Pre-pregnancy obesity and maternal nutritional biomarker status during pregnancy: a factor analysis
Pre-pregnancy obesity has been associated with adverse birth outcomes. Poor essential fatty acid (EFA) and micronutrient status during pregnancy may contribute to these associations. We assessed the associations between pre-pregnancy BMI and nutritional patterns of maternal micronutrient and EFA status during mid-pregnancy.
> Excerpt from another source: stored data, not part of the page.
theorem evacuate_evolves {s0 s : State} {a0} (h : Evolves s0 s) : Evolves s0 (evacuate a0 s) := by
  unfold evacuate
  extract_lets -merge -underBinder x0 x1 x2 x3
  clear_value x0
  have h1 : Evolves s0 x1 := (setStripe_evolves h)
  clear_value x1
  have h2 : Evolves s0 x2 := (State.inc_evolves h1)
  clear_value x2
  have h3 : Evolves s0 x3 := (.ite h (closeStripe_evolves h))
  clear_value x3
  exact .ite h (.ite (.ite (raise_evolves h2) h2) (State.onTir_evolves h3))

theorem badUnit_evolves {s0 s : State} {a0 a1} (h : Evolves s0 s) : Evolves s0 (badUnit a0 a1 s) := by
  unfold badUnit
  extract_lets -merge -underBinder x0 x1 x2 x3
  clear_value x0 x1 x2
  have h3 : Evolves s0 x3 := (State.inc_evolves (State.onMed_evolves h))
  clear_value x3
  exact .ite (raise_evolves h3) (evacuate_evolves (raise_evolves h))

theorem storeGroup_evolves {s0 s : State} {a0} (h : Evolves s0 s) : Evolves s0 (storeGroup a0 s) := by
  unfold storeGroup
  exact .foldl h (fun _ _ h0 => (State.onMed_evolves h0))

theorem programEnded_evolves {s0 s : State} {a0 a1} (h : Evolves s0 s) : Evolves s0 (programEnded a0 a1 s) := by
  unfold programEnded
  extract_lets -merge -underBinder x0 x1
  have h0 : Evolves s0 x0 := (State.onTir_evolves h)
  clear_value x0
  have h1 : Evolves s0 x1 := (by
      unfold x1
      split
      · exact .ite (State.put_evolves (State.onTir_evolves h0)) h0
      · exact h0)
  clear_value x1
  exact hgReturn_evolves h1

theorem execProgramStatus_evolves {s0 s : State} {a0 a1 a2 a3 a4} (h : Evolves s0 s) : OutEvolves s0 (execProgramStatus a0 a1 a2 a3 a4 s) := by
  unfold execProgramStatus
  exact (onUp_evolves h (fun _ h0 => (by
      split
      · exact h0
      · extract_lets -merge -underBinder x3 x4 x5
        clear_value x3 x4
        have h5 : Evolves s0 x5 := (programEnded_evolves h0)
        clear_value x5
        exact (.ite h0 (.ite (hgWaitSync_evolves (groupPhase_evolves (storeGroup_evolves (countLane_evolves h5)))) (.ite (hgWaitSync_evolves (badUnit_evolves (closeStripe_evolves (groupPhase_evolves (raise_evolves (State.inc_evolves h5)))))) (hgWaitSync_evolves (groupPhase_evolves (raise_evolves (State.inc_evolves h5))))))))))

theorem resawSync_evolves {s0 s : State} (h : Evolves s0 s) : Evolves s0 (resawSync s) := by
  unfold resawSync
  exact State.put_evolves h

theorem renewCheckpoints_evolves {s0 s : State} {a0 a1} (h : Evolves s0 s) : Evolves s0 (renewCheckpoints a0 a1 s) := by
  unfold renewCheckpoints
  exact .foldl h (fun _ _ h0 => (startCheckpoint_evolves h0))

theorem takeVictim_evolves {s0 s : State} {a0} (h : Evolves s0 s) : Evolves s0 (takeVictim a0 s) := by
  unfold takeVictim
  extract_lets -merge -underBinder x0
  have h0 : Evolves s0 x0 := (State.onTir_evolves h)
  clear_value x0
  exact renewCheckpoints_evolves (State.put_evolves h0)

theorem execResawStart_evolves {s0 s : State} (h : Evolves s0 s) : OutEvolves s0 (execResawStart s) := by
  unfold execResawStart
  exact (onUp_evolves h (fun _ h0 => (.ite h0 (.ite (State.put_evolves h0) (by
          split
          · exact h0
          · exact (takeVictim_evolves h0))))))

theorem beginReloc_evolves {s0 s : State} {a0 a1 a2 a3 a4} (h : Evolves s0 s) : OptEvolves s0 (beginReloc a0 a1 a2 a3 a4 s) :=
  (placeGran_evolves h).map fun _ k => packSync_evolves (State.onTir_evolves k)

theorem endReloc_evolves {s0 s : State} {a0} (h : Evolves s0 s) : Evolves s0 (endReloc a0 s) := by
  unfold endReloc
  extract_lets -merge -underBinder x0 x1 x2 x3 x4 x5 x6 x7 x8 x9
  clear_value x0 x1
  clear_value x2 x3
  have h4 : Evolves s0 x4 := (endPack_evolves h)
  clear_value x4 x5
  have h6 : Evolves s0 x6 := (journal_evolves (moveLive_evolves h4))
  clear_value x6
  have h7 : Evolves s0 x7 := (State.onTir_evolves h6)
  clear_value x7
  have h8 : Evolves s0 x8 := (.ite h7 (State.inc_evolves h7))
  clear_value x8
  have h9 : Evolves s0 x9 := (.ite (State.inc_evolves h8) (.ite (State.inc_evolves h8) (State.inc_evolves h8)))
  clear_value x9
  exact .ite (.ite (evacuate_evolves (State.onTir_evolves h9)) h9) (State.inc_evolves h4)

theorem execResawRelocate_evolves {s0 s : State} {a0 a1 a2} (h : Evolves s0 s) : OutEvolves s0 (execResawRelocate a0 a1 a2 s) := by
  unfold execResawRelocate
  exact (onUp_evolves h (fun _ h0 => (.ite h0 (by
        split
        · extract_lets -merge -underBinder x2 x3
          clear_value x2
          have h3 : Evolves s0 x3 := (State.onTir_evolves h0)
          clear_value x3
          exact .ite (.ite (.ite h0 (takeLock_evolves h0)) (endReloc_evolves h0)) (.ite (OptEvolves.getD (beginReloc_evolves h3) h0) h0)
        · split
          · exact h0
          · exact (.ite h0 (by
                split
                · exact h0
                · rename_i y8 y9 hq
                  have g9 : Evolves s0 y9 := .of_some2 hq (takeSlot_evolves h0)
                  exact (OptEvolves.getD (beginReloc_evolves g9) h0)))))))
A cross-sectional analysis from a prospective cohort study. Women provided non-fasting blood samples at ≥ 20 weeks’ gestation that were assayed for red cell EFA; plasma folate, homocysteine and ascorbic acid; and serum retinol, 25-hydroxyvitamin D, a-tocopherol, soluble transferrin receptors and carotenoids. These nutritional biomarkers were employed in a factor analysis and three patterns were derived: EFA, Micronutrients and Carotenoids. The Antidepressant Use During Pregnancy Study, Pittsburgh, PA, USA. Pregnant women (n 129). After adjustment for parity, race/ethnicity and age, obese pregnant women were 3.0 (95% CI 1.1, 7.7) times more likely to be in the lowest tertile of the EFA pattern and 4.5 (95% CI 1.7, 12.3) times more likely to be in the lowest tertile of the Carotenoid pattern compared with their lean counterparts. We found no association between pre-pregnancy obesity and the Micronutrient pattern after confounder adjustment. Our results suggest that obese pregnant women have diminished EFA and carotenoid concentrations.